Il est devenu maire en 1957 après la mort d'Albert Cobo[...] de criminalité croissant à Detroit. Il est pouvez un información un nuestro riche qui ont la casa del mundo, se pueda que les criques se régions au cour

That response translates as approximately

<french>It is possible to inform a rich man who has the </french><spanish>house of the world, which can be</spanish><french>creeks that are regions in the heart</french>

So gpt2-small knows what French looks like, and can be steered in the obvious way to spontaneously emit text that looks vaguely like French, but it is terrible at speaking French.

You can look at what I did at this colab. It is a very short colab.

For me at least, I mentally model the right column as something "a better GPT" could probably describe how to do, if given the correct prompt. For example, let's say that I have just sequenced a sample of Equine herpesvirus 1, and I want to know what the protein encoded by ORF-46 does. I feed GPT the following

Our team identified the likely function of the protein encoded by ORF46 of the Equine herpesvirus 1 (EHV-11) through the use of machine-learning based tools. Specifically, we

and then GPT spits out

used the protein sequence of ORF46 to predict its function using the programs ProtParam and PFAM. ProtParam predicted that ORF46 is a protein with a molecular weight of 9.5 kDa and an isoelectric point of 5.5. PFAM predicted that ORF46 is a protein domain with the PFAM ID PFam:PF02336. This PFAM ID is associated with the family of proteins known as the "G-protein coupled receptors."

G-protein coupled receptors are a large family of proteins that play a role in many cellular processes, including signal transduction, cell proliferation,

ProtParam and PFAM are in fact existing tools used for determining the structure and function of polypeptides. Now obviously GPT does not actually use these tools, so we would need to identify when GPT is confabulating and then actually do the things and substitute in the results of doing the thing. However, I think only the step of "actually use the tool" is a thing that GPT is flatly unable to do at all rather than simply bad at doing. For example, it knows how to

  1. Identify which tools are being used
  2. Figure out what google search you would use to find the documentation of that tool.
  3. Say how one would invoke a given tool on the command line to accomplish a task, given some examples

Now this certainly is not a very satisfying general AI architecture, but I personally would not be all that surprised if "GPT but bigger and with more training specifically around how to use tools, and some clever prompts structures that only need to be discovered once" does squeak over the threshold of "being general".

Basically my mental model is that if "general intelligence" is something possessed by an unmotivated undergrad who just wants to finish their project with minimal effort, who will try to guess the teacher's password without having to actually understand anything if that's possible, it's something that a future GPT could also have with no further major advances.

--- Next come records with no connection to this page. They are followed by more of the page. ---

/-! ### PRIORITY_AGING (R380), DEFICIT_CHARGE (R381) -/

/-- A launch that has waited 10 ms at its level moves up. -/
def State.agingDue (s : State) (e : QEnt) : Bool := decide (e.level < 7) && decide (e.since + 10000000 ≤ s.now)

/-- The launch goes to the tail of its tenant's queue at the next level. -/
def State.aging (s : State) (launch : Nat) : State :=
  match s.sched.queue.find? fun e => e.launch == launch && s.agingDue e with
  | none => s
  | some e =>
    (s.onLaunch launch fun l => { l with level := e.level + 1 }).onSched fun q =>
      { q with queue := q.queue.erase e ++ [{ e with level := e.level + 1, since := s.now }] }.spent e.level e.tenant

/-- PRIORITY_AGING. -/
def execPriorityAging (launch : Nat) (s : State) : Host.Outcome State Fault Refusal := .next (s.aging launch)

/-- One microsecond of every context that runs a thread. -/
def State.charge (s : State) : State :=
  let ds := s.cores.foldl (fun d p => p.2.ctxs.foldl (fun d c =>
    if c.2.run = .free then d
    else match s.launch c.2.launch.toNat with
      | some l => let key := defKey l.tenant l.level; tset d key (tgetD d key 0 - 1)
      | none => d) d) s.sched.deficits
  s.onSched fun q => { q with deficits := ds, lastCharge := q.lastCharge + 1000 }

/-- A microsecond has passed since the last charge. -/
def State.chargeDue (s : State) : Bool := decide (s.sched.lastCharge + 1000 ≤ s.now)

/-- DEFICIT_CHARGE. -/
def execDeficitCharge (s : State) : Host.Outcome State Fault Refusal := .next (if s.chargeDue then s.charge else s)

/-! ### CORE_GATE, CORE_WAKE (R383, R448) -/

/-- A core that has held no context for 20 us, and that has no work left. -/
def State.gateDue (s : State) (core : Nat) : Bool :=
  let k := s.core core
  decide (k.power = .awake) && k.ctxs.all (fun p => p.2.run = .free) && k.residents.isEmpty && k.copies.isEmpty &&
  (s.l1Cards core).isEmpty && decide (k.idleSince + 20000 ≤ s.now)

/-- CORE_GATE. -/
def execCoreGate (core : Nat) (s : State) : Host.Outcome State Fault Refusal :=
  .next (if s.gateDue core then s.onCore core fun k => { k with power := .gated } else s)

/-- Cores that are waking. -/
def State.waking (s : State) : Nat := (s.cores.filter fun p => match p.2.power with | .waking _ => true | _ => false).length

/-- A launch that runs, whose next thread finds no awake core, and for whose threads the cores that are waking have no room. -/
def State.wanting (s : State) : Option Launch :=
  (s.sched.launches.find? fun p =>
    p.2.st == .running && decide (s.waking * (8 * partCtx (descW p.2.desc 1)) < descNthr p.2.desc - p.2.next) &&
    (s.placeFor (descW p.2.desc 1) p.2.tenant).isNone).map fun p => p.2

/-- A wake begins, when a thread needs the core; or completes, when its latency has passed. How the cycle count of the core that wakes lies
against another's is not defined (R15): the alignment is a free value (log entry 76). -/
def State.wake (s : State) (core : Nat) : State :=
  match (s.core core).power with
  | .gated =>
    if s.wanting.any fun l => s.worthWaking (descW l.desc 1) l.tenant core then
      s.used.onCore core fun k => { k with power := .waking (s.now + s.wakeTime core) }
    else s
  | .waking t =>
    if t ≤ s.now then
      s.used.onCore core fun k => { k with power := .awake, idleSince := s.now, phase := (Config.freeWord s.fresh).toNat % 8 }
    else s
  | .awake => s

/-- CORE_WAKE. -/
def execCoreWake (core : Nat) (s : State) : Host.Outcome State Fault Refusal := .next (s.wake core)

/-! ### THREAD_START (R20, R27, R384) -/

/-- Word A of the launch window (R186). -/
def launchWin (part : Word) : Word := BitVec.ofNat 64 ((0xEFFF - partRegs part) * 65536 + 0x1F * 2 ^ 32)

/-- The distributor sets a core's pool: every full-empty bit full, handles idle, counters 0, window 0 (R20, R186, R266). The
bytes stay as earlier use left them. -/
def Core.setPool (k : Core) (part : Word) (tenant : BitVec 16) (launch : Nat) : Core :=
  { k with
    part := some part, tenant := tenant, empties := [], handles := [], counters := [], lines := []
    wins := tset (tset k.wins 0 (launchWin part)) 1 (BitVec.ofNat 64 launch) }

/-- A launch's next thread on a core: one more live thread of it. -/
def Core.settle (k : Core) (launch : BitVec 32) : Core :=
  let k := if k.isResident launch then k else
    { k with residents := k.residents ++ [{ launch := launch, live := 0, status := 0, left := [], done := false }] }
  { k.onResident launch fun r => { r with live := r.live + 1 } with wins := tset k.wins 1 (launch.setWidth 64) }

/-- The state of a newly started thread (R27): registers at reset, PC at the entry. -/
def startCtx (old : Ctx) (l : Launch) (now : Nat) : Ctx :=
  { Ctx.reset with
    run := .ready, inc := old.inc + 1, tid := BitVec.ofNat 32 l.next, nthr := BitVec.ofNat 32 (descNthr l.desc)
    launch := BitVec.ofNat 32 l.id, tenant := l.tenant, sup := l.sup, part := descW l.desc 1, start := now
    pc := descW l.desc 0, npc := descW l.desc 0, entry := true, nextTag := old.nextTag }

/-- Put the next thread of a launch on a core. -/
def State.startOn (s : State) (l : Launch) (core : Nat) : State :=
  let part := descW l.desc 1
  let fresh := !(s.core core).anyResident
  let setup := fun (k : Core) => (if fresh then k.setPool part l.tenant l.id else k).settle (BitVec.ofNat 32 l.id)
  let s := s.onCore core setup
  let s := if partPair part then s.onCore (core + 64) setup else s
  match (s.core core).freeCtx with
  | none => s
  | some x =>
    let s := s.setCtx core x (startCtx (s.ctx core x) l s.now)
    let s := s.snapEmpty core
    s.onLaunch l.id fun y => { y with next := y.next + 1, cores := if y.cores.contains core then y.cores else y.cores ++ [core] }

/-- The next thread of a launch starts. -/
def State.threadStart (s : State) (launch : Nat) : State :=
  match s.startPlace launch with
  | some (l, core) => s.startOn l core
  | none => s

/-- THREAD_START. -/
def execThreadStart (launch : Nat) (s : State) : Host.Outcome State Fault Refusal := .next (s.threadStart launch)

/-! ### The completion tree (R28, R102) -/

/-- Stores of a launch's threads that a core has not had acknowledged. -/
def Core.storesOut (k : Core) (l : BitVec 32) : Bool := k.jnl.any fun p => p.2.st == .inFlight && p.2.launch == l

/-- The launch's threads on a core have exited, its stores are acknowledged, its merges too, and no thread of it is to come. -/
def State.coreDone (s : State) (core launch : Nat) : Bool :=
  match s.launch launch with
  | none => false
  | some l =>
    decide (l.next ≥ descNthr l.desc) && l.cores.contains core &&
    (s.core core).residents.any fun r => r.launch.toNat == launch && !r.done && r.live == 0 && r.left.isEmpty &&
      !(s.core core).storesOut r.launch && !s.mergesOut core launch &&
      (s.core core).copies.all fun o => o.who.launch != r.launch || (match o.op with | .sdrop .. => false | _ => true)

/-- Drop a launch from a core; the last one clears EN of window 0 (R186). -/
def Core.unsettle (k : Core) (launch : Nat) : Core :=
  let k := { k with residents := k.residents.filter fun r => r.launch.toNat != launch }
  if k.anyResident then k else { k with wins := tset k.wins 0 (k.win 0 &&& ~~~(1#64 <<< 36)) }

/-- Cores whose messages a parent combines: four to a parent, in the order in which they took their first thread. -/
def childrenOf (cores : List Nat) (i : Nat) : List Nat := ((upTo 4).filterMap fun j => cores[4 * i + 1 + j]?)

/-- The launch is over: the root writes the mailbox (R28, R378). -/
def State.finishLaunch (s : State) (l : Launch) (status : BitVec 32) : State :=
  let s := s.onLaunch l.id fun x => { x with st := .done, status := status }
  let s := s.onSched fun q => { q with finished := (q.finished ++ [l.id]).drop ((q.finished.length + 1) - 1024) }
  let s := s.mailbox (askerSched l.tenant l.id l.sup) (descW l.desc 4) (doneWord status) s.nowW
  match l.node with
  | some (i, v) => (s.nodeEnded i v status).requeue
  | none => s.requeue

/-- A core whose own threads are done sends its word upward once all its children have been heard. -/
def State.sendUp (s : State) (core launch : Nat) : State :=
  match s.launch launch, (s.core core).residents.find? fun r => r.launch.toNat == launch && r.done with
  | some l, some r =>
    let i := (l.cores.findIdx? (· == core)).getD 0
    let kids := childrenOf l.cores i
    let got := l.heard.filter fun h => h.1 == core
    if !kids.all fun c => got.any fun h => h.2.1 == c then s
    else
      let word := got.foldl (fun w h => combine w h.2.2) r.status
      let s := s.onCore core fun k => k.unsettle launch
      let s := if partPair (descW l.desc 1) then s.onCore (core + 64) fun k => k.unsettle launch else s
      if i = 0 then s.finishLaunch l word else s.send (.status launch core word)
  | _, _ => s

/-- A core is done with a launch. -/
def State.doneMessage (s : State) (core launch : Nat) : State :=
  if !s.coreDone core launch then s
  else (s.onCore core fun k => k.onResident (BitVec.ofNat 32 launch) fun r => { r with done := true }).sendUp core launch

/-- DONE_MESSAGE. -/
def execDoneMessage (core launch : Nat) (s : State) : Host.Outcome State Fault Refusal := .next (s.doneMessage core launch)

/-- A status word reaches the parent of the core that sent it. -/
def State.hearStatus (s : State) (launch core : Nat) (word : BitVec 32) : State :=
  match s.launch launch with
  | none => s
  | some l =>
    match l.cores.findIdx? (· == core) with
    | none => s
    | some i =>
      let parent := (l.cores[(i - 1) / 4]?).getD 0
      (s.onLaunch launch fun x => { x with heard := x.heard ++ [(parent, core, word)] }).sendUp parent launch

/-- COMPLETION_COMBINE. -/
def execCompletionCombine (i : Nat) (s : State) : Host.Outcome State Fault Refusal :=
  .next (match s.chan[i]? with
    | some { body := .status l c w, .. } => (s.unsend i).hearStatus l c w
    | _ => s)

/-- GRAPH_NODE_COMPLETE (R386). -/
def execGraphNodeComplete (inst node : Nat) (s : State) : Host.Outcome State Fault Refusal := .next (s.nodeComplete inst node)

/-! ### The loader (R56, R57, R157 to R159) -/

/-- The loader, which writes a tenant's memory through its mapping, whatever the mapping permits. -/
def askerLoader (tenant : BitVec 16) : Asker := { agent := .sys 0, tenant := tenant, launch := 0, sup := true, regions := 0 }

/-- Write bytes of a tenant's memory; what is not mapped is not written. -/
def State.loadByte (s : State) (tenant : BitVec 16) (va : Word) (b : Byte) : State :=
  match s.translate (askerLoader tenant) .probe va with
  | (.ok x, s) => (s.writeXl tenant x (atByte (fld va 5 0) b.toNat) (byteMask (fld va 5 0) 1)).mailWake
  | (.error _, s) => s
/-- Write a list of bytes from an address on. -/
def State.loadBytes (s : State) (tenant : BitVec 16) (va : Word) : List Byte → State
  | [] => s
  | b :: t => (s.loadByte tenant va b).loadBytes tenant (ptrAdd va 1) t
/-- An image's bytes as a number of n bytes from an offset. -/
def imgN (im : List Byte) (off n : Nat) : Nat := ofBytes ((im.drop off).take n)

/-- A section of an image. -/
structure Section where
  kind  : Nat
  align : Nat
  off   : Nat
  size  : Nat
  vaoff : Nat
deriving DecidableEq, Repr

/-- Section i of an image (R57). -/
def imgSection (im : List Byte) (i : Nat) : Section :=
  let o := 64 + 32 * i
  { kind := imgN im o 1, align := imgN im (o + 4) 4, off := imgN im (o + 8) 8, size := imgN im (o + 16) 8, vaoff := imgN im (o + 24) 8 }

/-- Two ranges share a byte. -/
def meet (a n b m : Nat) : Bool := decide (a < b + m) && decide (b < a + n)
/-- Some two of a list do not agree with a relation. -/
def anyPair {α : Type} (bad : α → α → Bool) : List α → Bool
  | [] => false
  | x :: t => t.any (bad x) || anyPair bad t

/-- The image keeps R56 and R57, but for its hash. -/
def imgOk (im : List Byte) : Bool :=
  let n := imgN im 6 2
  let secs := (upTo n).map (imgSection im)
  imgN im 0 4 == 0x01584F52 && imgN im 4 2 == 1 && decide (1 ≤ n ∧ n ≤ 6) && imgN im 16 8 % 0x200000 == 0 && imgN im 24 8 == 0 &&
  (upTo n).all (fun i => imgN im (64 + 32 * i + 1) 3 == 0) &&
  secs.all (fun q => decide (1 ≤ q.kind ∧ q.kind ≤ 6) && decide (q.off + q.size ≤ im.length)) && noDup (secs.map fun q => q.kind) &&
  !anyPair (fun (a b : Section) => meet a.off a.size b.off b.size || meet a.vaoff a.size b.vaoff b.size) secs
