/-- One stage of a copy into a circular buffer. `done` marks chunks with a fault. -/
def State.stageStep (s : State) (core op : Nat) : State :=
  match (s.core core).copy op with
  | some { op := .cpy .cb sk h a b n, who := w, done := bad, stages := st, fault := old, .. } =>
    let cb := fld a 2 0
    let q := (s.core core).cb cb
    if q.free = 0 || q.lost || q.size = 0 || !s.engineOn core then s
    else
      let base := q.stage q.pidx
      s.engineStep w op none (fun x =>
          x.copyUnits core (fun off s => s.kindLoad w core sk b (st * q.size + off))
            (fun off l s => s.eBuf w.agent w (.pool core (base + off) true (BitVec.ofNat 64 (base + off))) l allBytes)
            (fun off s => s.ePoison w (.pool core (base + off) true 0)) (q.size / 64) 0) fun s f =>
        let s := s.onCore core fun k => (k.onCb cb fun q =>
          { q with free := q.free - 1, filled := q.filled + 1, pidx := (q.pidx + 1) % q.count }).handleRec h (if old.isNone then f else none)
        let last := (st + 1) * q.size
        let hit := (upTo (chunksOf n)).filter fun c => decide (512 * c < last) && decide (st * q.size < 512 * (c + 1))
        let bad := if f.isSome then hit.foldl (fun m c => m ||| (1#64 <<< c)) bad else bad
        let full : Word := BitVec.ofNat 64 (2 ^ chunksWithin n last - 1) &&& ~~~bad
        let s := s.onCopy core op fun o => { o with done := bad, stages := st + 1, fault := o.fault.or f }
        let s := s.onCore core fun k => k.onHandle h fun x => { x with bits := x.bits ||| full }
        if last ≥ n then (s.onCore core fun k => k.onHandle h fun x => { x with busy := false }).endCopy core op else s
  | _ => s

/-- CB_STAGE_WRITE. -/
def execCbStageWrite (core op : Nat) (s : State) : Host.Outcome State Fault Refusal := .next (s.stageStep core op)

/-! ### DEAL_COMPLETE (R274) -/

/-- Core of an index in the scope of a deal. -/
def dealCore (die : Bool) (core i : Nat) : Nat := if die then coreOfDie (dieOf core) i else coreOfCluster (clusterOf core) i

/-- Where 64-byte unit u of a deal goes: core and offset. -/
def dealUnit (die : Bool) (core : Nat) (pat off : Word) (u : Nat) : Nat × Nat :=
  let blk := fld pat 15 0
  let cnt := fld pat 63 48
  let i := 64 * u / blk
  (dealCore die core ((fld pat 31 16 + i % cnt * fld pat 47 32) % dealSize die), fld off 15 0 + i / cnt * blk + 64 * u % blk)

/-- Store a 64-byte unit of a deal at a pool offset of any alignment: what lies in each of the two lines is one access. -/
def State.dealStore (s : State) (a : Asker) (c o : Nat) (l : Line) : Served :=
  let ea := fun n => BitVec.ofNat 64 (c * 65536 + n)
  let r := o % 64
  if r = 0 then s.eBuf a.agent a (.pool c o true (ea o)) l allBytes
  else
    let up := fun s => s.eBuf a.agent a (.pool c (o + 64 - r) true (ea (o + 64 - r))) (l >>> (8 * (64 - r))) (byteMask 0 r)
    match s.eBuf a.agent a (.pool c o true (ea o)) (l <<< (8 * r)) (byteMask r (64 - r)) with
    | .done _ s => up s
    | .fail f s => (match up s with | .done _ s => .fail f s | .fail _ s => .fail f s | v => v)
    | v => v
/-- The words of such a unit poisoned. -/
def State.dealPoison (s : State) (a : Asker) (c o : Nat) : State :=
  let ws := (upTo ((o + 63) / 8 + 1 - o / 8)).map (o / 8 + ·)
  if (s.poolCheck c o 64 true a .w).isSome then s
  else s.onCore c fun k => { k with ppoison := ws ++ k.ppoison.filter fun n => !ws.contains n }

/-- A whole deal: its units, then its counter. -/
def State.dealStep (s : State) (core op : Nat) : State :=
  match (s.core core).copy op with
  | some { op := .deal die k a pat off total, who := w, .. } =>
    if !s.engineOn core then s
    else
      s.engineStep w op (some core) (fun x =>
          x.copyUnits core (fun n s => s.eLoad w (.glob (ptrAdd a n)) 64) (fun n l s =>
            let (c, o) := dealUnit die core pat off (n / 64)
            s.dealStore w c o l)
            (fun n s => let (c, o) := dealUnit die core pat off (n / 64); s.dealPoison w c o) (total / 64) 0) fun s f =>
        (s.onCore core fun q => q.raiseCounter k f).endCopy core op
  | _ => s

/-- DEAL_COMPLETE: core i mod 8,192, its operation i div 8,192. -/
def execDealComplete (i : Nat) (s : State) : Host.Outcome State Fault Refusal := .next (s.dealStep (i % 8192) (i / 8192))

/-! ### GATHER_COMPLETE (R284 to R287) -/

/-- Bytes of list entry j among the chunks that were read; none when its chunk was skipped. -/
def listEntry (chunks : List (Option Line)) (start size j : Nat) : Option Nat :=
  let at' := start % 64 + j * size
  match chunks[at' / 64]? with
  | some (some l) => some (fromByte l (at' % 64) size)
  | _ => none

/-- Read the index list, each aligned chunk once. -/
def EX.readList (x : EX) (core : Nat) (m : Mode) (ea : Word) : Nat → List (Option Line) → Except Stalled (List (Option Line) × EX)
  | 0, acc => .ok (acc, x)
  | n + 1, acc => do
    let va := modeAdd m (ea &&& ~~~63#64) (64 * acc.length)
    let (l, x) ← x.load (enginePlace core m va) 64
    x.readList core m ea n (acc ++ [l])

/-- Read-modify-write of n bytes of a line at their home, for a combine: it needs what an atomic needs. -/
def State.eComb (s : State) (a : Asker) (pl : Place) (n : Nat) (f : Nat → Nat) : Served :=
  match pl with
  | .pool c off w ea =>
    (match s.poolCheck c off n w a .sync with
     | some k => .fail { kind := k, absent := false, addr := ea } (s.logPort c a ea k)
     | none =>
       if (s.core c).poisoned off n then .fail { kind := 5, absent := false, addr := ea } ((s.logPort c a ea 5).consumePoison a)
       else
         let l := (s.core c).poolLine off
         let s := s.onCore c fun k => k.poolWrite (off / 64 * 64) (atByte (off % 64) (f (fromByte l (off % 64) n))) (byteMask (off % 64) n)
         .done l (s.firePool c a off n 3))
  | .glob va =>
    let off := fld va 5 0
    (match s.gCheck a .store false true va (byteMask off n) with
     | (.error e, s) => .fail (failAt va e) s
     | (.ok x, s) =>
       if s.replHeld x || !s.logRoom (x.pa / 64 * 64) then .wait
       else
         let (l, s) := s.readLead a.tenant x
         let s := s.writeXl a.tenant x (atByte off (f (fromByte l off n))) (byteMask off n)
         .done l (s.fireGlob a va n x.pa 3).mailWake)
  | _ => .wait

Honestly, I kind of wonder if the crux of disagreement comes from some people who have and successfully use problem-solving methods that don't look like "take a method you've seen used successfully on a similar problem, and try to apply it to this problem, and see if that works, and if not repeat". That would also explain all of the talk about the expectation that an AI will, at some point, be able to generalize outside the training distribution. That does not sound like a thing I can do with very much success -- when I need to do something that is outside of what I've seen in my training data, my strategy is to obtain some training data, train on it, and then try to do the thing (and "able to notice I need more training data and then obtain that training data" is, I think, the only mechanism by which I even am a general intelligence). But maybe it is just a skill I don't have but some people do, and the ones who don't have it are imagining AIs that also don't have it, and the ones who do have the skill are imagining a "general" AI that can actually do the thing, and then the two groups are talking past each other.

And if that's the case, the whole "some people are able to generalize far from the training distribution, and we should figure out what's going on with them" might be the load-bearing thing to communicate.